Could anyone please explain in a simple manner why do I get different results or point to the mistake I make? Do these calculations even make sense given the sample sizes and binomial outcomes?
I have two independent equal binomial samples and I want to test whether the observed difference between them is significant.
$n_1$ = $n_2$ = 112
"Success rate" in the first sample: $\hat p_1$ = 55.4
"Success rate" in the second sample:t: $\hat p_2$ = 46.4
Hence, I test the following hypothesis: $H_0:p_1=p_2$ versus $H_A:p_1\neq p_2$ by using the following formula:
$$z=\frac{\hat p_1-\hat p_2}{\sqrt{\hat p(1-\hat p)\left(\frac{1}{n_1}+\frac{1}{n_2}\right)}}$$
where $\hat p=\frac{n_1\hat p_1+n_2\hat p_2}{n_1+n_2}$.
I get that the $z$ = 2.69 which is larger than $z_{\alpha/2}=1.96$. Hence, I can reject the null hypothesis with 95% confidence.

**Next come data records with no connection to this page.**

-- ==== Sys2Proof/Certificates/Slice0/Obligations.lean ====
section
/-!
DEFINITION. The statements for the provers: what the rules of the spec say of the commands and of the block. A conclusion `Completes c s p` says
that `exec c s` answers a next state with property `p`; `State.Only`, `State.OnlyHart` and their like say what it leaves as it was.
-/
open Sys2Proof Sys2Proof.Machine

/-! ## Chapter 01 -/

/-- A command takes effect when it reaches the front of the queue: the step is `exec` of it on the state with the queue's rest (R31; log 6). -/
def Obligations.StepRunsFront : Prop :=
  ∀ (s : State) (c : Instr) (rest : List Instr), s.pending = c :: rest → step s = exec c { s with pending := rest }

/-- The model's own choice (log 6): with an empty queue the block idles. -/
def Obligations.StepIdles : Prop :=
  ∀ (s : State), s.pending = [] → step s = .next s

/-- R4 gives every command an outcome within the block: `exec` answers a next state for each, and touches no waiting command. -/
def Obligations.EveryCommandAnswers : Prop :=
  ∀ (c : Instr) (s : State), ∃ t, exec c s = .next t ∧ t.pending = s.pending

/-- R577 step 4: while every unit, station and service core is held in reset, a command of any of them changes nothing. -/
def Obligations.HeldInReset : Prop :=
  ∀ (c : Instr) (s : State), s.sys.pwr.hold ≠ .none → Instr.inReset c = false → exec c s = .next s

/-- The invariant of memory that every step keeps, from every state that has it. The canonical form is the model's own (log 3). -/
def Obligations.MemoryInvariant : Prop :=
  ∀ (s t : State), s.Inv → step s = .next t → t.Inv

/-- The state after reset has the invariant that every step keeps (log 3 for unlisted bytes). -/
def Obligations.ResetInvariant : Prop :=
  State.reset.Inv ∧ State.reset.pending = [] ∧ State.reset.Live

/-- R609 to R611, R616: the address of a register and the register at an address agree for every element of the index. -/
def Obligations.RegisterAddresses : Prop :=
  ∀ (s : State) (k : RK) (p : Place), k.reg ∈ Reg.placed → k.reg.place = some p → k.i < p.n1 → k.j < p.n2 →
    s.sys.offsetOf k < 0x4001000 ∧ s.sys.offsetOf k % 8 = 0 ∧ s.sys.regAt (s.sys.offsetOf k) = some k

/-- R7, R9: the access codes, for the registers whose write or read does no more. -/
def Obligations.AccessCodes : Prop :=
  (∀ (s : State) (req : Requester) (k : RK) (off : BitVec 43) (v : Word), s.Live → s.sys.Takes ⟨req, k, some v, none⟩ → k.reg.plain = true → off.toNat = s.sys.offsetOf k → Completes (.registerWrite req off .b8 v) s (fun t => t.sys.resp = .done 0 ∧
      k.reg.rows.all (fun x => fget (t.sys.rd k) x.lo x.wd == (match x.acc with
      | .rw => fget v x.lo x.wd
      | .rwl => if s.sys.isSealed then fget (s.sys.rd k) x.lo x.wd else fget v x.lo x.wd
      | .w1c => fget (s.sys.rd k &&& ~~~v) x.lo x.wd
      | .w1s => fget (s.sys.rd k ||| v) x.lo x.wd
      | .ro => fget (s.sys.rd k) x.lo x.wd
      | .wo => fget (s.sys.rd k) x.lo x.wd
      | .rc => fget (s.sys.rd k) x.lo x.wd)) = true ∧
      (below 64).all (fun b => k.reg.rows.any (fun x => decide (x.lo ≤ b) && decide (b < x.lo + x.wd)) || fget (t.sys.rd k) b 1 == fget (s.sys.rd k) b 1) = true ∧
      s.Only t (fun q => q == k || q.reg == .SYS_CS_STATUS) accessParts)) ∧
  (∀ (s : State) (req : Requester) (k : RK) (off : BitVec 43), s.Live → s.sys.Takes ⟨req, k, none, none⟩ → k.reg.still = true → off.toNat = s.sys.offsetOf k → Completes (.clearingRead req off .b8) s (fun t => t.sys.resp = .done (s.sys.rd k) ∧
      k.reg.rows.all (fun x => fget (t.sys.rd k) x.lo x.wd == if x.acc = .rc then 0 else fget (s.sys.rd k) x.lo x.wd) = true ∧
      s.Only t (fun q => q == k) accessParts)) ∧
  (∀ (s : State) (off : BitVec 43) (req : Requester), s.Live → s.sys.Takes ⟨req, ⟨.SPN_SPAN, 0, 0⟩, none, none⟩ → off = 0x10010 → Completes (.clearingRead req off .b8) s (fun t =>
      t.sys.resp = .done (fput (BitVec.ofNat 64 s.sys.spanNo) 63 1 (b2n s.sys.inWindow)) ∧ s.Only t (fun _ => false) accessParts))

/-- R31 to R33: the precedence between the paths at a station's apply point. -/
def Obligations.PathPrecedence : Prop :=
  (∀ (s : State) (core : Fin 4) (k : RK) (off : BitVec 43) (v : Word) (w : Nat × Bool), s.Live → s.sys.Takes ⟨.tether core, k, some v, none⟩ → k.reg.plain = true → off.toNat = s.sys.offsetOf k → Completes (.registerWrite (.tether core) off .b8 v) s (fun t => t.sys.stations.tetherMark.contains k = true ∧
      t.sys.stations.meshMark = s.sys.stations.meshMark.filter (fun m => m.1 ≠ k) ∧
      (s.sys.stations.meshMark.filter (fun m => m.1 = k) = [(k, w)] →
      t.sys.rf F.SYS_CS_STATUS_MESH_SUPERSEDED (stationAt off.toNat) = 1 ∧
      t.sys.rf F.SYS_CS_STATUS_DROP_OFFSET (stationAt off.toNat) = off.toNat - windowBase off.toNat ∧
      t.sys.rf F.SYS_CS_STATUS_DROP_KENNEL (stationAt off.toNat) = w.1 % 16 ∧
      t.sys.rf F.SYS_CS_STATUS_DROP_WORLD (stationAt off.toNat) = b2n w.2) ∧
      (s.sys.stations.meshMark.filter (fun m => m.1 = k) = [] →
      t.sys.rd ⟨.SYS_CS_STATUS, stationAt off.toNat, 0⟩ = s.sys.rd ⟨.SYS_CS_STATUS, stationAt off.toNat, 0⟩))) ∧
  (∀ (s : State) (k : RK) (kn : Fin 16) (sec isHart : Bool) (off : BitVec 43) (v : Word), s.Live → s.sys.Takes ⟨.remote kn sec isHart, k, some v, none⟩ → k.reg.plain = true → off.toNat = s.sys.offsetOf k → Completes (.registerWrite (.remote kn sec isHart) off .b8 v) s (fun t => t.sys.stations.meshMark.contains (k, kn.val, sec) = true ∧
      t.sys.stations.tetherMark = s.sys.stations.tetherMark ∧
      t.sys.rd ⟨.SYS_CS_STATUS, stationAt off.toNat, 0⟩ = s.sys.rd ⟨.SYS_CS_STATUS, stationAt off.toNat, 0⟩)) ∧
  (∀ (s : State) (k : RK) (kn : Fin 16) (sec isHart : Bool) (off : BitVec 43) (v : Word), s.Live → s.sys.Admits ⟨.remote kn sec isHart, k, some v, none⟩ → s.sys.domOf k = none → s.sys.stations.tetherMark.contains k.canon = true → off.toNat = s.sys.offsetOf k → Completes (.registerWrite (.remote kn sec isHart) off .b8 v) s (fun t => t.sys.resp = .done 0 ∧
      t.sys.rf F.SYS_CS_STATUS_MESH_DROP (stationAt off.toNat) = 1 ∧
      t.sys.rf F.SYS_CS_STATUS_DROP_OFFSET (stationAt off.toNat) = off.toNat - windowBase off.toNat ∧
      t.sys.rf F.SYS_CS_STATUS_DROP_KENNEL (stationAt off.toNat) = kn.val ∧
      t.sys.rf F.SYS_CS_STATUS_DROP_WORLD (stationAt off.toNat) = b2n sec ∧
      t.sys.rf F.SYS_CS_STATUS_DROP_COUNT (stationAt off.toNat) = min 255 (s.sys.rf F.SYS_CS_STATUS_DROP_COUNT (stationAt off.toNat) + 1) ∧
      s.Only t (oneReg (stationAt off.toNat) [.SYS_CS_STATUS]) [.resp])) ∧
  (∀ (s : State) (core : Fin 4) (i : Fin 109) (off : BitVec 43) (v : Word), s.Live → s.sys.Takes ⟨.tether core, ⟨.SYS_CS_STATUS, i, 0⟩, some v, none⟩ → off.toNat = 0x1000 + 8 * i.val → fget (s.sys.rd ⟨.SYS_CS_STATUS, i, 0⟩ &&& ~~~v) 1 2 = 0 → s.sys.stations.meshMark = [] → Completes (.registerWrite (.tether core) off .b8 v) s (fun t => fget (t.sys.rd ⟨.SYS_CS_STATUS, i, 0⟩) 1 2 = 0 ∧
      t.sys.rf F.SYS_CS_STATUS_DROP_COUNT i = 0 ∧ s.Only t (oneReg i [.SYS_CS_STATUS]) accessParts))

However, if I compute CI for a difference in proportions using this formula:
$$\hat p_1 - \hat p_2±z\sqrt{\frac{\hat p_1(1-\hat p_1)}{n_1}+\frac{\hat p_2(1-\hat p_2)}{n_2}}$$
I get that the difference falls into CI of $(-0.04,0.22)$ which suggests that 9 p.p. difference between $\hat p_1$ and $\hat p_2$ is actually insignificant given that $0$ is in the CI.
Thanks for your insights.
Looks like you made a mistake in calculating $z$ in the first part. With $\hat p=0.509$, I get
$$ z=\frac{0.554-0.464}{\sqrt{0.509(1-0.509)\left(\frac1{112}+\frac1{112}\right)}}\approx1.35\;. $$